The Molecule M1 is an all-foam mattress with three layers. Below, I will describe the materials in each of these layers in depth and how they feel on first contact.
Cover – The cover on the M1 is a fairly common polyester. However, I felt it was thicker and cozier than most covers at this price point.
Comfort – After the cover, sleepers will sink into 2” of memory foam. Memory foam is known for its ability to contour around the body. Its slow response to pressure lets the sleeper sink into the mattress and usually relieves pressure in troublesome areas like the shoulders.
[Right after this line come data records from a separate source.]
-- ==== Sys2Proof/Laws/State.lean ====
section
/-! SUPPORT. What each update of the state leaves: one lemma for each update and each field, true by unfolding,
so that no later proof unfolds an update. -/

namespace Sys2Proof.Machine

/-! ### setTsc -/

@[simp] theorem State.setTsc_tsc (s : State) (x : TimeScale) : (s.setTsc x).tsc = x := rfl
@[simp] theorem State.setTsc_rrx (s : State) (x : TimeScale) : (s.setTsc x).rrx = s.rrx := rfl
@[simp] theorem State.setTsc_dsc (s : State) (x : TimeScale) : (s.setTsc x).dsc = s.dsc := rfl
@[simp] theorem State.setTsc_ftx (s : State) (x : TimeScale) : (s.setTsc x).ftx = s.ftx := rfl
@[simp] theorem State.setTsc_lqu (s : State) (x : TimeScale) : (s.setTsc x).lqu = s.lqu := rfl
@[simp] theorem State.setTsc_evq (s : State) (x : TimeScale) : (s.setTsc x).evq = s.evq := rfl
@[simp] theorem State.setTsc_tlu (s : State) (x : TimeScale) : (s.setTsc x).tlu = s.tlu := rfl
@[simp] theorem State.setTsc_shu (s : State) (x : TimeScale) : (s.setTsc x).shu = s.shu := rfl
@[simp] theorem State.setTsc_stc (s : State) (x : TimeScale) : (s.setTsc x).stc = s.stc := rfl
@[simp] theorem State.setTsc_lkc (s : State) (x : TimeScale) : (s.setTsc x).lkc = s.lkc := rfl
@[simp] theorem State.setTsc_ntc (s : State) (x : TimeScale) : (s.setTsc x).ntc = s.ntc := rfl
@[simp] theorem State.setTsc_cfg (s : State) (x : TimeScale) : (s.setTsc x).cfg = s.cfg := rfl
@[simp] theorem State.setTsc_draws (s : State) (x : TimeScale) : (s.setTsc x).draws = s.draws := rfl
@[simp] theorem State.setTsc_pending (s : State) (x : TimeScale) : (s.setTsc x).pending = s.pending := rfl

/-! ### setRrx -/

@[simp] theorem State.setRrx_tsc (s : State) (x : Receiver) : (s.setRrx x).tsc = s.tsc := rfl
@[simp] theorem State.setRrx_rrx (s : State) (x : Receiver) : (s.setRrx x).rrx = x := rfl
@[simp] theorem State.setRrx_dsc (s : State) (x : Receiver) : (s.setRrx x).dsc = s.dsc := rfl
@[simp] theorem State.setRrx_ftx (s : State) (x : Receiver) : (s.setRrx x).ftx = s.ftx := rfl
@[simp] theorem State.setRrx_lqu (s : State) (x : Receiver) : (s.setRrx x).lqu = s.lqu := rfl
@[simp] theorem State.setRrx_evq (s : State) (x : Receiver) : (s.setRrx x).evq = s.evq := rfl
@[simp] theorem State.setRrx_tlu (s : State) (x : Receiver) : (s.setRrx x).tlu = s.tlu := rfl
@[simp] theorem State.setRrx_shu (s : State) (x : Receiver) : (s.setRrx x).shu = s.shu := rfl
@[simp] theorem State.setRrx_stc (s : State) (x : Receiver) : (s.setRrx x).stc = s.stc := rfl
@[simp] theorem State.setRrx_lkc (s : State) (x : Receiver) : (s.setRrx x).lkc = s.lkc := rfl
@[simp] theorem State.setRrx_ntc (s : State) (x : Receiver) : (s.setRrx x).ntc = s.ntc := rfl
@[simp] theorem State.setRrx_cfg (s : State) (x : Receiver) : (s.setRrx x).cfg = s.cfg := rfl
@[simp] theorem State.setRrx_draws (s : State) (x : Receiver) : (s.setRrx x).draws = s.draws := rfl
@[simp] theorem State.setRrx_pending (s : State) (x : Receiver) : (s.setRrx x).pending = s.pending := rfl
It also tends to trap body heat, which may be a concern if you know that you overheat during the night.
Transition – After 2” of memory foam comes 3” of poly foam. This layer has a quicker response to pressure and is firmer than the layer above. The result is a level of cradled support that keeps the sleeper from sinking too far into the mattress. Most notably, this layer is also zoned for pressure relief and firmness in different regions of the body. The mattress uses diamond—shaped zones for a softer feel in the head and feet while providing more support in the lumbar region with a hexagon—shaped center zone. This profile should help strict side sleepers maintain good spinal alignment while in the side position.
Base – The support core of the Molecule M1 comes from 7” of high-density poly foam, a relatively common material to use in the base of an all-foam, bed-in-a-box mattress. This is the layer that provides support to the layers above as well as to the sleeper.
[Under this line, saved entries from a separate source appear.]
theorem tripPath_unchanged (ht : .tlu ∈ L) (hl : .trips ∈ L) (h : Part.recording ⊆ L) (i : Nat) (l : Latch) :
    Unchanged L s (s.tripPath i l) :=
  (trip_unchanged s ht hl h _ _ _).trans (notifyTrip_unchanged _ (h (by decide)) _)

theorem placeIfRecorded_unchanged (h : Part.recording ⊆ L) (i : Nat) (p : Placement) :
    Unchanged L s (s.placeIfRecorded i p) := by
  simp only [State.placeIfRecorded]
  split
  · exact place_unchanged s h _
  · exact Unchanged.refl _ _

theorem handOn_unchanged (ht : .tlu ∈ L) (hl : .trips ∈ L) (h : Part.recording ⊆ L) (i : Nat) (b : Bool) (l : Latch) :
    Unchanged L s (s.handOn i b l) := by
  simp only [State.handOn]
  split
  · exact Unchanged.refl _ _
  · exact placeIfRecorded_unchanged s h _ _
  all_goals first
    | (split
       · exact placeIfRecorded_unchanged s h _ _
       · exact (placeIfRecorded_unchanged s h _ _).trans (statusChange_unchanged _ ht h _ _))
    | (split
       · exact tripPath_unchanged s ht hl h _ _
       · exact placeIfRecorded_unchanged s h _ _)

theorem deliver_unchanged (hq : .lqu ∈ L) (ht : .tlu ∈ L) (hl : .trips ∈ L) (h : Part.recording ⊆ L) (i : Nat)
    (b : Bool) (l : Latch) : Unchanged L s (s.deliver i b l) :=
  (setEffective_unchanged s hq _ _).trans (handOn_unchanged _ ht hl h _ _ _)

theorem suppress_unchanged (hq : .lqu ∈ L) (ht : .tlu ∈ L) (hl : .trips ∈ L) (h : Part.recording ⊆ L) (i : Nat)
    (p : PendingChange) : Unchanged L s (s.suppress i p) := by
  simp only [State.suppress]
  split
  · exact (setEffective_unchanged s hq _ _).trans (tripPath_unchanged _ ht hl h _ _)
  · exact Unchanged.refl _ _

theorem enterChatter_unchanged (hq : .lqu ∈ L) (ht : .tlu ∈ L) (hl : .trips ∈ L) (h : Part.recording ⊆ L) (i : Nat)
    (p : PendingChange) : Unchanged L s (s.enterChatter i p) :=
  (((suppress_unchanged s hq ht hl h i p).trans (setLine_unchanged _ hq _ _)).trans (place_unchanged _ h _)).trans
    (raise_unchanged _ (h (by decide)) _)

/-- A qualified change touches the lines, the tallies, the trip list and what records may change. -/
theorem qualify_unchanged (hq : .lqu ∈ L) (ht : .tlu ∈ L) (hl : .trips ∈ L) (h : Part.recording ⊆ L) (i : Nat)
    (p : PendingChange) : Unchanged L s (s.qualify i p) := by
  simp only [State.qualify]
  split_ifs
  · exact (setLine_unchanged s hq _ _).trans (suppress_unchanged _ hq ht hl h _ _)
  · exact (setLine_unchanged s hq _ _).trans (deliver_unchanged _ hq ht hl h _ _ _)
  · exact (setLine_unchanged s hq _ _).trans (enterChatter_unchanged _ hq ht hl h _ _)

theorem startPending_unchanged (hq : .lqu ∈ L) (ht : .tlu ∈ L) (hl : .trips ∈ L) (h : Part.recording ⊆ L) (i : Nat) :
    Unchanged L s (s.startPending i) := by
  simp only [State.startPending]
  split
  · exact (setLine_unchanged s hq _ _).trans (qualify_unchanged _ hq ht hl h _ _)
  · exact setLine_unchanged s hq _ _

theorem rawEdge_unchanged (hq : .lqu ∈ L) (ht : .tlu ∈ L) (hl : .trips ∈ L) (h : Part.recording ⊆ L) (i : Nat) :
    Unchanged L s (s.rawEdge i) := by
  simp only [State.rawEdge]
  split
  · exact (setLine_unchanged s hq _ _).trans (setLine_unchanged _ hq _ _)
  · exact (setLine_unchanged s hq _ _).trans (startPending_unchanged _ hq ht hl h _)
Thoughts: The most unique feature of the M1 comes from its zoned support layer of poly foam. Back—side combo sleepers and strict side sleepers enjoy hip support and shoulder relief that helps with spinal alignment.
So how does it actually feel to sleep on a molecule? I will attempt to answer this question with the four tests below.
How Does the Molecule M1 Feel?
Firmness is an essential part of how a mattress feels. However, firmness is subjective, so the test I ran for the M1 involves testing for different body types, sizes, and shapes. With my colleagues, we came up with an average firmness score between 1 and 10 (10 is the firmest). 6.5 represents industry standard medium firmness.
The Molecule M1 earned a 6.5/10, placing it squarely at what most would consider the industry standard for medium firmness. On first contact lying on my back, I felt myself sink into the comfort layer with decent support from the mattress base. I believe that strict back sleepers will have enough support over the course of a night to comfortably sleep in that position with good hip and spinal alignment.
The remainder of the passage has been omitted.